Instructions to follow:
Start at the first line of the listing below. Write out each line exactly, stopping after the one that contains "def req (level".

Excerpted data:
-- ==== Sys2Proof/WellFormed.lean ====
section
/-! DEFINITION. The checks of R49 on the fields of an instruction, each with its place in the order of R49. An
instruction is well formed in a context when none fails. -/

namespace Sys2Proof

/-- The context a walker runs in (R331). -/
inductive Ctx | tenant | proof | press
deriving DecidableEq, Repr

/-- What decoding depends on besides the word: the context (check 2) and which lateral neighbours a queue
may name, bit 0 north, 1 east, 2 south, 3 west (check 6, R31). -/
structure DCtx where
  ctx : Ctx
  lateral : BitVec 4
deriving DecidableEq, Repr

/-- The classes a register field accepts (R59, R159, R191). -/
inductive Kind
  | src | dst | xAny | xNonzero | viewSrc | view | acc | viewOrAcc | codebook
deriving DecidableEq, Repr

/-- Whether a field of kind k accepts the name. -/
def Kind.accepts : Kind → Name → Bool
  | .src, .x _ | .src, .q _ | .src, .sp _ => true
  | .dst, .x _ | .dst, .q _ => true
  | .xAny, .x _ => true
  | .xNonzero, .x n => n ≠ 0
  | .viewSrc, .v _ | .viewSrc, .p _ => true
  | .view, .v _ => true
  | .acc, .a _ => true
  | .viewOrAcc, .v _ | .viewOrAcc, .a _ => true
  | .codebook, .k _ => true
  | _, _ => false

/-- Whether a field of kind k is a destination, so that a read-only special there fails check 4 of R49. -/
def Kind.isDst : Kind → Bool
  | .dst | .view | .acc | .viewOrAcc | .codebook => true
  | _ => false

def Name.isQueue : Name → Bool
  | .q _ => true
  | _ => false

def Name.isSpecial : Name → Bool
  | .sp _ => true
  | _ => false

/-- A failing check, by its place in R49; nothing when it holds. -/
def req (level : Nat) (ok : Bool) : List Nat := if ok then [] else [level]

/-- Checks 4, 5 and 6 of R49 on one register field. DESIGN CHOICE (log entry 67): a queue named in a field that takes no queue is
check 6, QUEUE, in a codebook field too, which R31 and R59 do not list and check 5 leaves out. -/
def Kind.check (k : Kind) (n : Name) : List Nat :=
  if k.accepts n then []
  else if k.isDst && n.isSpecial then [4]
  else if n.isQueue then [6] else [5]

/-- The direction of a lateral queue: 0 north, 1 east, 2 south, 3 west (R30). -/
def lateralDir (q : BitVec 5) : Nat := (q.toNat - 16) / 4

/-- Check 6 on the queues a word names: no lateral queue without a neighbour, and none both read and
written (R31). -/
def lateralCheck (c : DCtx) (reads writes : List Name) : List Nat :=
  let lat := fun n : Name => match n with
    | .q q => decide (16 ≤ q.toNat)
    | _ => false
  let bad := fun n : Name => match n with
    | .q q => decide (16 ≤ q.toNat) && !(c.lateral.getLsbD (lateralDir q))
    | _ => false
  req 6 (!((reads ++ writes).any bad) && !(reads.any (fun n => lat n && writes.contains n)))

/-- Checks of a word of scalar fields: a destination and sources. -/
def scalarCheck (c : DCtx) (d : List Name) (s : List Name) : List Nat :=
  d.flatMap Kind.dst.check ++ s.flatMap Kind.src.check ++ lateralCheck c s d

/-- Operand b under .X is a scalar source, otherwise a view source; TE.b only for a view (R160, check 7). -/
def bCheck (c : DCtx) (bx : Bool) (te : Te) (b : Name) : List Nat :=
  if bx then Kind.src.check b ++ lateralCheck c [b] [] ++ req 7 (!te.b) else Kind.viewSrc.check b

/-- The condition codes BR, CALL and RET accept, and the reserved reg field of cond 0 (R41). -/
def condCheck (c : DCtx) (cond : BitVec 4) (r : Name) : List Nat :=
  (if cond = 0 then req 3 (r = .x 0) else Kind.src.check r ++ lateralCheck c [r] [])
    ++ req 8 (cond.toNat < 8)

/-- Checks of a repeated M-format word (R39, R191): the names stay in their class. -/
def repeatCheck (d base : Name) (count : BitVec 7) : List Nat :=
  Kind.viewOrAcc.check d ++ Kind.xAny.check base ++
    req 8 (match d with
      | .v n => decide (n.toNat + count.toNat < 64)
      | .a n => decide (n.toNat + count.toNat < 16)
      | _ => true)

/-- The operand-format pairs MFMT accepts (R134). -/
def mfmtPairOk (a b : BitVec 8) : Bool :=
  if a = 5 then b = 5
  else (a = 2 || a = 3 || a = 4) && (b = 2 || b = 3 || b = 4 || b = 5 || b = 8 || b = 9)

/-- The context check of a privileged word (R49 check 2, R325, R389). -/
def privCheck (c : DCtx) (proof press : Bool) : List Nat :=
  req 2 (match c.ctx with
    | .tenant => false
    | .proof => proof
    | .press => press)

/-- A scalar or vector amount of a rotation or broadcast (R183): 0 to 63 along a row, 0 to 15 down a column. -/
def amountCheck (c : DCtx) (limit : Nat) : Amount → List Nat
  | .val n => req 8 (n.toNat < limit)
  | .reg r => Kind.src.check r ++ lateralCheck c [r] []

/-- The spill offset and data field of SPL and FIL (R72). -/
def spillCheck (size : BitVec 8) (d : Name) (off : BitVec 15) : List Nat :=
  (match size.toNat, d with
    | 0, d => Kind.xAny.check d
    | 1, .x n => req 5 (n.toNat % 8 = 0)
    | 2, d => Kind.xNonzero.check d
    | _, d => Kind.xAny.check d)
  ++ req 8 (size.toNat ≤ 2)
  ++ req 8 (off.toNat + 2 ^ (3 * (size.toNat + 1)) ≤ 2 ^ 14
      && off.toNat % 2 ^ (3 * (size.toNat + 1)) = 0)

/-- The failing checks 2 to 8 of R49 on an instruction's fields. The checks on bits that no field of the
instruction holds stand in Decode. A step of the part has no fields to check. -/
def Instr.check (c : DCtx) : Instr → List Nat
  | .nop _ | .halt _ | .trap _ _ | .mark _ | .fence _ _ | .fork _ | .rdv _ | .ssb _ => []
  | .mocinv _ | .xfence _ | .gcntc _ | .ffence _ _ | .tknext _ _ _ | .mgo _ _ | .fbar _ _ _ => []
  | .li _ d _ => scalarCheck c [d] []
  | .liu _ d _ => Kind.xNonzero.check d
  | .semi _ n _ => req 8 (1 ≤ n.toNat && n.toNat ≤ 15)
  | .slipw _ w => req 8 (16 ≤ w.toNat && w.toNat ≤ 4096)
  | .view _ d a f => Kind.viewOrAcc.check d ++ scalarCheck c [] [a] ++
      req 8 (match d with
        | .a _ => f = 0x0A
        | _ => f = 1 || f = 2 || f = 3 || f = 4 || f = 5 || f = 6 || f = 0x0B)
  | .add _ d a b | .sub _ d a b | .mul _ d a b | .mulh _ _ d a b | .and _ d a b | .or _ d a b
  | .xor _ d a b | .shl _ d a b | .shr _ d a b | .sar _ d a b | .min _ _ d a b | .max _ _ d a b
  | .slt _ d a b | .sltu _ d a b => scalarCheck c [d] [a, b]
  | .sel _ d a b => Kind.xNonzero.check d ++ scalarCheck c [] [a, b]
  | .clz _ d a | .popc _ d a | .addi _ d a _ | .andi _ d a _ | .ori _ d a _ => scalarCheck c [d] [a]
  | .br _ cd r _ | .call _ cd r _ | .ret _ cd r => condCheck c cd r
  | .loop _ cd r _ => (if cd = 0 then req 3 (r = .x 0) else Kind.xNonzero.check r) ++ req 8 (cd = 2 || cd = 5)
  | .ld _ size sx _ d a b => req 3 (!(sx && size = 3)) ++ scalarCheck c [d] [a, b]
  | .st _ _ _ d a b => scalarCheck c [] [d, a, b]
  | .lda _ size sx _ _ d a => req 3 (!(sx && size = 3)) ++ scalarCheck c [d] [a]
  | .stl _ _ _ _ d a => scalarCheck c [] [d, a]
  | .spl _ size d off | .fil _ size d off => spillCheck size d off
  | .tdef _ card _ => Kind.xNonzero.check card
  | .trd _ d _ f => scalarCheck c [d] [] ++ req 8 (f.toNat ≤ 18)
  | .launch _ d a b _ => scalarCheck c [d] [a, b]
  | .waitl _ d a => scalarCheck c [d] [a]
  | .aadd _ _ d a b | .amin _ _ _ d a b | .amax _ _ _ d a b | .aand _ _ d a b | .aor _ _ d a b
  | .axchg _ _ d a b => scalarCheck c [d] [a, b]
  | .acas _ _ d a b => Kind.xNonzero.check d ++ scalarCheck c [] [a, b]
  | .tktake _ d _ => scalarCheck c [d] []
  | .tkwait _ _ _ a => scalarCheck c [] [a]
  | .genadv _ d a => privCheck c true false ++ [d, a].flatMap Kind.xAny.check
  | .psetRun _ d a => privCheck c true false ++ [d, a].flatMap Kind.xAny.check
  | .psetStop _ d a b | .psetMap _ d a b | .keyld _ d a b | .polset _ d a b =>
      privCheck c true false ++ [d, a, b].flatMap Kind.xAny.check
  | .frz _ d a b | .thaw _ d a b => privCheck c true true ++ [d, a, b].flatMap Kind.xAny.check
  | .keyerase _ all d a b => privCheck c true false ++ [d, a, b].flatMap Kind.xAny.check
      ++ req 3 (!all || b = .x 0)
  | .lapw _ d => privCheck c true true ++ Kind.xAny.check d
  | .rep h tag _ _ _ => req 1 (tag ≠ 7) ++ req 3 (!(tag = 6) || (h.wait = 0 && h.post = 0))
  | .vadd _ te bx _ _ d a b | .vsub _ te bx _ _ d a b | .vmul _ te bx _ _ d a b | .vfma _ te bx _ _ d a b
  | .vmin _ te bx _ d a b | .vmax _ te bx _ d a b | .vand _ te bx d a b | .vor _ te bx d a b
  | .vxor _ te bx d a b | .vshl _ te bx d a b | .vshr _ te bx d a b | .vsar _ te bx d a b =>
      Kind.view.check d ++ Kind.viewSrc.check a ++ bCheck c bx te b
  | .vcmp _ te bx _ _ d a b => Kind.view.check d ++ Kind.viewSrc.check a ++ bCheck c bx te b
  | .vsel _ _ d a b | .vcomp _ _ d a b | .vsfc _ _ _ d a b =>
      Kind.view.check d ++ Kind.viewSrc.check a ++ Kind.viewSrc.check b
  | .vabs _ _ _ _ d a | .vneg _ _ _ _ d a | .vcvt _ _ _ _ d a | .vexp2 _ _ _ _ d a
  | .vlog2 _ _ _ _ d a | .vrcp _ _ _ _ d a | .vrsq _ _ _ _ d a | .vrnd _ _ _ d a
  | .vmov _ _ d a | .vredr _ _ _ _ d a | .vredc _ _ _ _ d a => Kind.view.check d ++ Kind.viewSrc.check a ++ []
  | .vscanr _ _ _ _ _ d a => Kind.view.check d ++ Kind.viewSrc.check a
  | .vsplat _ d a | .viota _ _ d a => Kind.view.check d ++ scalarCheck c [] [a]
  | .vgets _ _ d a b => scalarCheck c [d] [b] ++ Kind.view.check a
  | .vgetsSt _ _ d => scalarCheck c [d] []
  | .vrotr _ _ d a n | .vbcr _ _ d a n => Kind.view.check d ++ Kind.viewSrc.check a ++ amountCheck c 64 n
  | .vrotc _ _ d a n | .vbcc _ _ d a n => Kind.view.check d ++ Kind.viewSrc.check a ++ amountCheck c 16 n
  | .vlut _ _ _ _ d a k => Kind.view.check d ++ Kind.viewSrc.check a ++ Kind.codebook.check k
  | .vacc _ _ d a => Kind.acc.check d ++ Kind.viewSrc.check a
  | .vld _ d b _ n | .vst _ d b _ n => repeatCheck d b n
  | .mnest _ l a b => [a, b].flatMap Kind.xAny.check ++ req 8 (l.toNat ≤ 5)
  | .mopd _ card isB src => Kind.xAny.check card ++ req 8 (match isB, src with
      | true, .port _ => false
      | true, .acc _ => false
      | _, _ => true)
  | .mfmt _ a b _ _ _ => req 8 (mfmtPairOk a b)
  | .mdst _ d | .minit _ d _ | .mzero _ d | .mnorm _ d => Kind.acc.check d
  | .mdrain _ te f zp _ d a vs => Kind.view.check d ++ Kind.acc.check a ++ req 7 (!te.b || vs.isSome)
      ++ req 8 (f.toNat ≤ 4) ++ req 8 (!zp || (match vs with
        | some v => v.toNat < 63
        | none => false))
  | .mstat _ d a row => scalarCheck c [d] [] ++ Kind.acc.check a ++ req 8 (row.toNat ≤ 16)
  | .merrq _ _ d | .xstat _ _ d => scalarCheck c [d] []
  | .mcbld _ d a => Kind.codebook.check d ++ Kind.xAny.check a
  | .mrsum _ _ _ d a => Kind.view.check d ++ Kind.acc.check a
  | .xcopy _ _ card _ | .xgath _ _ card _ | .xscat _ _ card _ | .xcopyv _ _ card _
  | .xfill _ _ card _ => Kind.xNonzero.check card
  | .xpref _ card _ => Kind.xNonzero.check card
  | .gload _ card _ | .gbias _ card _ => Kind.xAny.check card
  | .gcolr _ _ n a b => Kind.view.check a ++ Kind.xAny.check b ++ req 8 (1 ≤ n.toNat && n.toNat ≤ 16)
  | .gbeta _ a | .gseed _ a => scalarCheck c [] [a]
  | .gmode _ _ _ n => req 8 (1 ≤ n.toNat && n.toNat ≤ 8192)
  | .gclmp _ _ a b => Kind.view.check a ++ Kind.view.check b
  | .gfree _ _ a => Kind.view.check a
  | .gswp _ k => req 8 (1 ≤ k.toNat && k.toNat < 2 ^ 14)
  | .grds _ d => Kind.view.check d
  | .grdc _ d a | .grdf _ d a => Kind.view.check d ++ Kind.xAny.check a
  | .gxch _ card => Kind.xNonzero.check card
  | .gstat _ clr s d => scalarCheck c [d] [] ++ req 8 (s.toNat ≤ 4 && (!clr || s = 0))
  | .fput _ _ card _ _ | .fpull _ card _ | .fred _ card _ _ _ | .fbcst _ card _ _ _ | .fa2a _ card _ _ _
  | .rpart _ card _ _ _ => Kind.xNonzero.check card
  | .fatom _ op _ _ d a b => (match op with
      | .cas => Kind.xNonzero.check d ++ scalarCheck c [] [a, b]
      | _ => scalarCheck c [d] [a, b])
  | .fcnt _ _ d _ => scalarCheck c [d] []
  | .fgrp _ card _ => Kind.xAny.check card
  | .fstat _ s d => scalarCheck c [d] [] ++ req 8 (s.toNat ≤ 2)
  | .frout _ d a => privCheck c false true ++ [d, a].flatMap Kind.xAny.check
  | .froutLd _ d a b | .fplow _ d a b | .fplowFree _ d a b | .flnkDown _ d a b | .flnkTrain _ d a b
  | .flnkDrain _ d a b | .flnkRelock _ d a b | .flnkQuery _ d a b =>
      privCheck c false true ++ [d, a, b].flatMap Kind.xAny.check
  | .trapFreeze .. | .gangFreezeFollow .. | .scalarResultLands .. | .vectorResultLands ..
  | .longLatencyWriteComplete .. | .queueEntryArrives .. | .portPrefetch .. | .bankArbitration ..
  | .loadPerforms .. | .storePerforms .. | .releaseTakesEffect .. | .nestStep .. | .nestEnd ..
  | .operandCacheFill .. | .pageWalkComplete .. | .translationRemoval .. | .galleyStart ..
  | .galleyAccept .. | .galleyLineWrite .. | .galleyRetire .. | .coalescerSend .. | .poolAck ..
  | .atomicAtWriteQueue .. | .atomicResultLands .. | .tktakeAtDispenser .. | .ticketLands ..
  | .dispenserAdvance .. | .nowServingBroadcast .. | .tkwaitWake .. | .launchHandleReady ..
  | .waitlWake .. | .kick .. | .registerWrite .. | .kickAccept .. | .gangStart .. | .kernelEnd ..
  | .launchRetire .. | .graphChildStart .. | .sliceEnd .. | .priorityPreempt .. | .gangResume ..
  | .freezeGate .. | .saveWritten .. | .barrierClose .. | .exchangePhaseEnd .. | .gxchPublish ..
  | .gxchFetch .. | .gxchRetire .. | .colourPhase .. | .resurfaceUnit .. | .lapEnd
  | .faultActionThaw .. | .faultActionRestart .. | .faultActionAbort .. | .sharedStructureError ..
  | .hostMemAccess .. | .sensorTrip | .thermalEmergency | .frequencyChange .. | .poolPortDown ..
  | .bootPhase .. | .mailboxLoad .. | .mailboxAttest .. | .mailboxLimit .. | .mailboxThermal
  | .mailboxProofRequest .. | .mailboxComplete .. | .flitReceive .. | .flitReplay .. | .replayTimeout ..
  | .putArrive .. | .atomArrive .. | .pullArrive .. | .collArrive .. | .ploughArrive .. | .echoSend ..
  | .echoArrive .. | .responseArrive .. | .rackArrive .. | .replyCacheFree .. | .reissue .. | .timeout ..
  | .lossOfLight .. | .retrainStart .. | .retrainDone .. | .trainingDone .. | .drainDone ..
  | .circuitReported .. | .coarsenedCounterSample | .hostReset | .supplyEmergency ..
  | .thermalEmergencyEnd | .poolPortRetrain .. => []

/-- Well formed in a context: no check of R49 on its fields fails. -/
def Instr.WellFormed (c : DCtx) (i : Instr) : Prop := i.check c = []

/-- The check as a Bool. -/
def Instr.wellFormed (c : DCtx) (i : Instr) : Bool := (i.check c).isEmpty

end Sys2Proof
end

Exercise result:
-- ==== Sys2Proof/WellFormed.lean ====
section
/-! DEFINITION. The checks of R49 on the fields of an instruction, each with its place in the order of R49. An
instruction is well formed in a context when none fails. -/

namespace Sys2Proof

/-- The context a walker runs in (R331). -/
inductive Ctx | tenant | proof | press
deriving DecidableEq, Repr

/-- What decoding depends on besides the word: the context (check 2) and which lateral neighbours a queue
may name, bit 0 north, 1 east, 2 south, 3 west (check 6, R31). -/
structure DCtx where
  ctx : Ctx
  lateral : BitVec 4
deriving DecidableEq, Repr

/-- The classes a register field accepts (R59, R159, R191). -/
inductive Kind
  | src | dst | xAny | xNonzero | viewSrc | view | acc | viewOrAcc | codebook
deriving DecidableEq, Repr

/-- Whether a field of kind k accepts the name. -/
def Kind.accepts : Kind → Name → Bool
  | .src, .x _ | .src, .q _ | .src, .sp _ => true
  | .dst, .x _ | .dst, .q _ => true
  | .xAny, .x _ => true
  | .xNonzero, .x n => n ≠ 0
  | .viewSrc, .v _ | .viewSrc, .p _ => true
  | .view, .v _ => true
  | .acc, .a _ => true
  | .viewOrAcc, .v _ | .viewOrAcc, .a _ => true
  | .codebook, .k _ => true
  | _, _ => false

/-- Whether a field of kind k is a destination, so that a read-only special there fails check 4 of R49. -/
def Kind.isDst : Kind → Bool
  | .dst | .view | .acc | .viewOrAcc | .codebook => true
  | _ => false

def Name.isQueue : Name → Bool
  | .q _ => true
  | _ => false

def Name.isSpecial : Name → Bool
  | .sp _ => true
  | _ => false

/-- A failing check, by its place in R49; nothing when it holds. -/
def req (level : Nat) (ok : Bool) : List Nat := if ok then [] else [level]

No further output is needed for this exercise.